Men should have no say on women’s bodies but neither should women have the ability to take % of men’s future earnings for a choice he had no say in.

Pota2 · 31/08/2019 13:21

Why not? If I cause an accident that I didn’t mean to happen and injure you, I have to pay damages to you for any loss suffered. I can’t get out of it because I didn’t intend it and didn’t want to pay. Pregnancy is a risk that has to be accepted unless you want to be celibate or be sterilised.

DoomsdayCult · 31/08/2019 13:22

@OrchidInTheSun
No, I am talking about abortion and how men should have a say when it comes to abortion and in his responsibilities if he would prefer an abortion, but the mother chooses not to. That is on topic with the thread.

DoomsdayCult · 31/08/2019 13:24

@Pota2
“Pregnancy is a risk that has to be accepted unless you want to be celibate or be sterilised.”

It would be unwise to go down that road. Because if you do, you will play right into the hands of the pro-lifers who want to abolish abortion with the exact same reasoning. You can’t make that statement without it being a double-edged sword that sets women’s rights back.

Pota2 · 31/08/2019 13:28

Doomsday you can go down that route if you accept, like most do, that there is a giant difference between bodily autonomy (which must be absolute) and the risk of future financial penalties for a foreseeable risk.

testing987654321 · 31/08/2019 13:28

Merely factual statement. What happens once you are pregnant is another choice.

The man makes his choices when he has sex.

DoomsdayCult · 31/08/2019 13:31

Well, you’ll be happy to hear I am signing off for the afternoon.
Catch you all later if you feel like discussing abortion rights & responsibilities more
Cheers

bd67th · 31/08/2019 13:53

What do you think is more similar to PIV sex than anal? Please do tell.

Fellatio. Both fellatio and PIV cause me no pleasure, both cause pain after a while. PIV causes cystitis if I do it for too long or at the wrong time of day. Oral causes jaw and neck pain.

Anal causes immediate pain and frequently causes bleeding tears.

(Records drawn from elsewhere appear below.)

-- ==== Sys2Proof/Laws/Tables.lean ====
section
/-! SUPPORT. Laws of the sparse tables and of memory: reading after writing, and the canonical form, which every memory
operation keeps. -/

namespace Sys2Proof.Machine
open Sys2Proof

/-! Tables. -/

@[simp] theorem SMap.get?_nil {β : Type} (n : Nat) : SMap.get? ([] : SMap β) n = none := rfl

@[simp] theorem SMap.get?_put_same {β : Type} (m : SMap β) (n : Nat) (x : β) : SMap.get? (SMap.put m n x) n = some x := by
  induction m with
  | nil => simp [SMap.put, SMap.get?]
  | cons h r ih =>
    obtain ⟨k, v⟩ := h
    by_cases h1 : n < k
    · simp [SMap.put, SMap.get?, h1]
    · by_cases h2 : n = k
      · simp [SMap.put, SMap.get?, h2]
      · simp [SMap.put, SMap.get?, h1, h2, ih]

theorem SMap.get?_put_other {β : Type} (m : SMap β) {n j : Nat} (x : β) (hj : j ≠ n) :
    SMap.get? (SMap.put m n x) j = SMap.get? m j := by
  induction m with
  | nil => simp [SMap.put, SMap.get?, hj]
  | cons h r ih =>
    obtain ⟨k, v⟩ := h
    by_cases h1 : n < k
    · simp only [SMap.put, h1, if_true, SMap.get?, hj, if_false]
      by_cases h3 : j < n
      · simp [h3, show j ≠ k by omega, show j < k by omega]
      · simp [h3]
    · by_cases h2 : n = k
      · subst h2
        simp [SMap.put, SMap.get?, hj]
      · simp only [SMap.put, h1, h2, if_false, SMap.get?, ih]

/-- The later of two writes of a key stands. -/
@[simp] theorem SMap.put_put {β : Type} (m : SMap β) (n : Nat) (x y : β) : SMap.put (SMap.put m n x) n y = SMap.put m n y := by
  induction m with
  | nil => simp [SMap.put]
  | cons h r ih =>
    obtain ⟨k, v⟩ := h
    by_cases h1 : n < k
    · simp [SMap.put, h1]
    · by_cases h2 : n = k
      · simp [SMap.put, h2]
      · simp [SMap.put, h1, h2, ih]

@[simp] theorem SMap.getD_put_same {β : Type} (m : SMap β) (n : Nat) (x d : β) : SMap.getD (SMap.put m n x) n d = x := by
  simp [SMap.getD]

theorem SMap.getD_put_other {β : Type} (m : SMap β) {n j : Nat} (x d : β) (hj : j ≠ n) :
    SMap.getD (SMap.put m n x) j d = SMap.getD m j d := by
  simp [SMap.getD, SMap.get?_put_other m x hj]

/-- Keys strictly rising. -/
abbrev SMap.Rising {β : Type} (m : SMap β) : Prop := List.Pairwise (fun x y => x.1 < y.1) m

theorem SMap.get?_low {β : Type} {m : SMap β} {n : Nat} (h : ∀ x ∈ m, n < x.1) : SMap.get? m n = none := by
  cases m with
  | nil => rfl
  | cons x r =>
    obtain ⟨k, v⟩ := x
    have := h (k, v) (by simp)
    simp only [SMap.get?] at *
    simp [show n ≠ k by omega, this]

theorem SMap.mem_put {β : Type} {m : SMap β} {n : Nat} {x : β} {y : Nat × β} (h : y ∈ SMap.put m n x) : y = (n, x) ∨ y ∈ m := by
  induction m with
  | nil => simpa [SMap.put] using h
  | cons e r ih =>
    obtain ⟨k, v⟩ := e
    by_cases h1 : n < k
    · simpa [SMap.put, h1] using h
    · by_cases h2 : n = k
      · subst h2
        simp only [SMap.put, Nat.lt_irrefl, if_true, if_false, List.mem_cons] at h
        exact h.imp id fun h => by simp [h]
      · simp only [SMap.put, h1, h2, if_false, List.mem_cons] at h
        rcases h with h | h
        · exact .inr (by simp [h])
        · exact (ih h).imp id fun h => by simp [h]

theorem SMap.rising_put {β : Type} {m : SMap β} (n : Nat) (x : β) (h : SMap.Rising m) : SMap.Rising (SMap.put m n x) := by
  induction m with
  | nil => simp [SMap.put, SMap.Rising]
  | cons e r ih =>
    obtain ⟨k, v⟩ := e
    obtain ⟨hk, hr⟩ := List.pairwise_cons.1 h
    by_cases h1 : n < k
    · simp only [SMap.put, h1, if_true]
      refine List.pairwise_cons.2 ⟨fun y hy => ?_, h⟩
      rcases List.mem_cons.1 hy with hy | hy
      · subst hy; exact h1
      · exact Nat.lt_trans h1 (hk y hy)
    · by_cases h2 : n = k
      · subst h2
        simp only [SMap.put, Nat.lt_irrefl, if_true, if_false]
        exact List.pairwise_cons.2 ⟨hk, hr⟩
      · simp only [SMap.put, h1, h2, if_false]
        refine List.pairwise_cons.2 ⟨fun y hy => ?_, ih hr⟩
        rcases SMap.mem_put hy with rfl | hy
        · show k < n; omega
        · exact hk y hy

theorem SMap.mem_del {β : Type} {m : SMap β} {n : Nat} {y : Nat × β} (h : y ∈ SMap.del m n) : y ∈ m := by
  induction m with
  | nil => simp [SMap.del] at h
  | cons e r ih =>
    obtain ⟨k, v⟩ := e
    by_cases h1 : n = k
    · simp only [SMap.del, h1, if_true] at h; simp [h]
    · by_cases h2 : n < k
      · simpa [SMap.del, h1, h2] using h
      · simp only [SMap.del, h1, h2, if_false, List.mem_cons] at h
        rcases h with h | h
        · simp [h]
        · simp [ih h]

theorem SMap.rising_del {β : Type} {m : SMap β} (n : Nat) (h : SMap.Rising m) : SMap.Rising (SMap.del m n) := by
  induction m with
  | nil => simp [SMap.del, SMap.Rising]
  | cons e r ih =>
    obtain ⟨k, v⟩ := e
    obtain ⟨hk, hr⟩ := List.pairwise_cons.1 h
    by_cases h1 : n = k
    · simpa [SMap.del, h1] using hr
    · by_cases h2 : n < k
      · simpa [SMap.del, h1, h2] using h
      · simp only [SMap.del, h1, h2, if_false]
        exact List.pairwise_cons.2 ⟨fun y hy => hk y (SMap.mem_del hy), ih hr⟩

theorem SMap.get?_del_same {β : Type} {m : SMap β} (n : Nat) (h : SMap.Rising m) : SMap.get? (SMap.del m n) n = none := by
  induction m with
  | nil => rfl
  | cons e r ih =>
    obtain ⟨k, v⟩ := e
    obtain ⟨hk, hr⟩ := List.pairwise_cons.1 h
    by_cases h1 : n = k
    · simp only [SMap.del, h1, if_true]
      exact SMap.get?_low fun x hx => hk x hx
    · by_cases h2 : n < k
      · simp [SMap.del, h1, h2, SMap.get?]
      · simp [SMap.del, h1, h2, SMap.get?, ih hr]

theorem SMap.get?_del_other {β : Type} {m : SMap β} {n j : Nat} (h : SMap.Rising m) (hj : j ≠ n) :
    SMap.get? (SMap.del m n) j = SMap.get? m j := by
  induction m with
  | nil => rfl
  | cons e r ih =>
    obtain ⟨k, v⟩ := e
    obtain ⟨hk, hr⟩ := List.pairwise_cons.1 h
    by_cases h1 : n = k
    · subst h1
      simp only [SMap.del, if_true, SMap.get?, hj, if_false]
      by_cases h3 : j < n
      · simp only [h3, if_true]
        exact SMap.get?_low fun x hx => Nat.lt_trans h3 (hk x hx)
      · simp [h3]
    · by_cases h2 : n < k
      · simp [SMap.del, h1, h2]
      · simp only [SMap.del, h1, h2, if_false, SMap.get?, ih hr]

/-! Memory. -/

theorem Mem.wf_nil : Mem.wf [] := by simp [Mem.wf]

/-- A byte reads as it was written, and every other byte as before. -/
theorem Mem.read_write_same {m : SMap Byte} (k : Nat) (b : Byte) (h : Mem.wf m) : Mem.read (Mem.write m k b) k = b := by
  unfold Mem.read Mem.write
  split
  · next hb => simp [SMap.getD, SMap.get?_del_same k h.1, hb]
  · simp
theorem Mem.read_write_other {m : SMap Byte} {k j : Nat} (b : Byte) (h : Mem.wf m) (hj : j ≠ k) :
    Mem.read (Mem.write m k b) j = Mem.read m j := by
  unfold Mem.read Mem.write
  split
  · simp [SMap.getD, SMap.get?_del_other h.1 hj]
  · simp [SMap.getD_put_other m b Mem.fill hj]

theorem Mem.wf_write {m : SMap Byte} (k : Nat) (b : Byte) (h : Mem.wf m) : Mem.wf (Mem.write m k b) := by
  unfold Mem.write
  split
  · exact ⟨SMap.rising_del k h.1, fun x hx => h.2 x (SMap.mem_del hx)⟩
  · next hb =>
    refine ⟨SMap.rising_put k b h.1, fun x hx => ?_⟩
    rcases SMap.mem_put hx with rfl | hx
    · exact hb
    · exact h.2 x hx

theorem Mem.wf_writeN {m : SMap Byte} (k n v : Nat) (h : Mem.wf m) : Mem.wf (Mem.writeN m k n v) := by
  induction n generalizing m k v with
  | zero => exact h
  | succ n ih => exact ih _ _ (Mem.wf_write _ _ h)

theorem Mem.wf_writeL {m : SMap Byte} (k : Nat) (l : List Byte) (h : Mem.wf m) : Mem.wf (Mem.writeL m k l) := by
  induction l generalizing m k with
  | nil => exact h
  | cons b r ih => exact ih _ (Mem.wf_write _ _ h)

theorem Mem.wf_filter {m : SMap Byte} (p : Nat × Byte → Bool) (h : Mem.wf m) : Mem.wf (m.filter p) :=
  ⟨h.1.filter p, fun x hx => h.2 x (List.mem_filter.1 hx).1⟩

theorem Mem.wf_clear {m : SMap Byte} (lo n : Nat) (h : Mem.wf m) : Mem.wf (Mem.clear m lo n) := Mem.wf_filter _ h

/-- Bytes below or above a written range read as before. -/
theorem Mem.read_writeL_other {m : SMap Byte} {k j : Nat} (l : List Byte) (h : Mem.wf m) (hj : j < k ∨ k + l.length ≤ j) :
    Mem.read (Mem.writeL m k l) j = Mem.read m j := by
  induction l generalizing m k with
  | nil => rfl
  | cons b r ih =>
    simp only [List.length_cons] at hj
    rw [Mem.writeL, ih (Mem.wf_write k b h) (by omega), Mem.read_write_other b h (by omega)]

/-- Each byte of a written range reads as written. -/
theorem Mem.read_writeL_at {m : SMap Byte} (k : Nat) (l : List Byte) (h : Mem.wf m) (i : Nat) (hi : i < l.length) :
    Mem.read (Mem.writeL m k l) (k + i) = l[i] := by
  induction l generalizing m k i with
  | nil => simp at hi
  | cons b r ih =>
    cases i with
    | zero =>
      rw [Mem.writeL, Mem.read_writeL_other r (Mem.wf_write k b h) (by omega)]
      simpa using Mem.read_write_same k b h
    | succ i =>
      have := ih (k := k + 1) (Mem.wf_write k b h) i (by simpa using hi)
      rw [Mem.writeL, show k + (i + 1) = k + 1 + i by omega, this]
      rfl

theorem Mem.readL_writeL {m : SMap Byte} (k : Nat) (l : List Byte) (h : Mem.wf m) : Mem.readL (Mem.writeL m k l) k l.length = l := by
  refine List.ext_getElem (by simp [Mem.readL]) fun i h1 h2 => ?_
  simpa [Mem.readL] using Mem.read_writeL_at k l h i (by simpa using h2)

theorem Mem.readL_writeL_other {m : SMap Byte} {k j n : Nat} (l : List Byte) (h : Mem.wf m) (hj : j + n ≤ k ∨ k + l.length ≤ j) :
    Mem.readL (Mem.writeL m k l) j n = Mem.readL m j n := by
  unfold Mem.readL
  refine List.map_congr_left fun i hi => Mem.read_writeL_other l h ?_
  have := List.mem_range.1 hi
  omega

@[simp] theorem Mem.readL_length (m : SMap Byte) (k n : Nat) : (Mem.readL m k n).length = n := by simp [Mem.readL]

theorem leNat_lt (l : List Byte) : leNat l < 256 ^ l.length := by
  induction l with
  | nil => simp [leNat]
  | cons b r ih =>
    have := b.isLt
    simp only [leNat, List.length_cons, Nat.pow_succ]
    omega

@[simp] theorem leBytes_length (n v : Nat) : (leBytes n v).length = n := by
  induction n generalizing v with
  | zero => rfl
  | succ n ih => simp [leBytes, ih]

/-- A number read back from its bytes. -/
theorem leNat_leBytes (n v : Nat) : leNat (leBytes n v) = v % 256 ^ n := by
  induction n generalizing v with
  | zero => simp [leBytes, leNat, Nat.mod_one]
  | succ n ih =>
    show (BitVec.ofNat 8 v).toNat + 256 * leNat (leBytes n (v / 256)) = v % 256 ^ (n + 1)
    have h : 256 ^ (n + 1) = 256 * 256 ^ n := by rw [Nat.pow_succ, Nat.mul_comm]
    rw [ih, BitVec.toNat_ofNat, h, Nat.mod_mul]

end Sys2Proof.Machine
end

The above are why I'm single and why I take such huge objection to the idea of anyone having a right to sex.

paraphrasing the deadbeat dads should be enabled by the taxpayer argument

Just no. Dads should not be deadbeat, never mind supported in doing so.

It would be unwise to go down that road. Because if you do, you will play right into the hands of the pro-lifers who want to abolish abortion with the exact same reasoning. You can’t make that statement without it being a double-edged sword that sets women’s rights back.

Yes we can, and it's only a double-edged sword when wilfully misinterpreted and when utterly invalid comparisons are made between paying to support a child with money and using your whole body to provide life support to an embryo/foetus.

I chose to buy a car: I now pay car tax. If I chose to have sex and consequently fathered a child (yeah, ignore biology for the moment), I would pay child support or co-raise that child. Simples.

Fraggling · 31/08/2019 14:40

'It’s the double standards that bother me. I got angry because the argument I have been reading on here for making men be fathers when they prefer an abortion is to say they should just not have sex.'

And again this idea that 'Sex' is piv and that's that.

Plenty of choices. Do stuff that doesn't carry risk of pregnancy. Use a condom (very effective if used properly despite the scaremongering on the thread).

The fact that so many men view piv as 'real' Sex and push for it and push for doing it unprotected is a not uncommon problem. Would be good if men tackled that.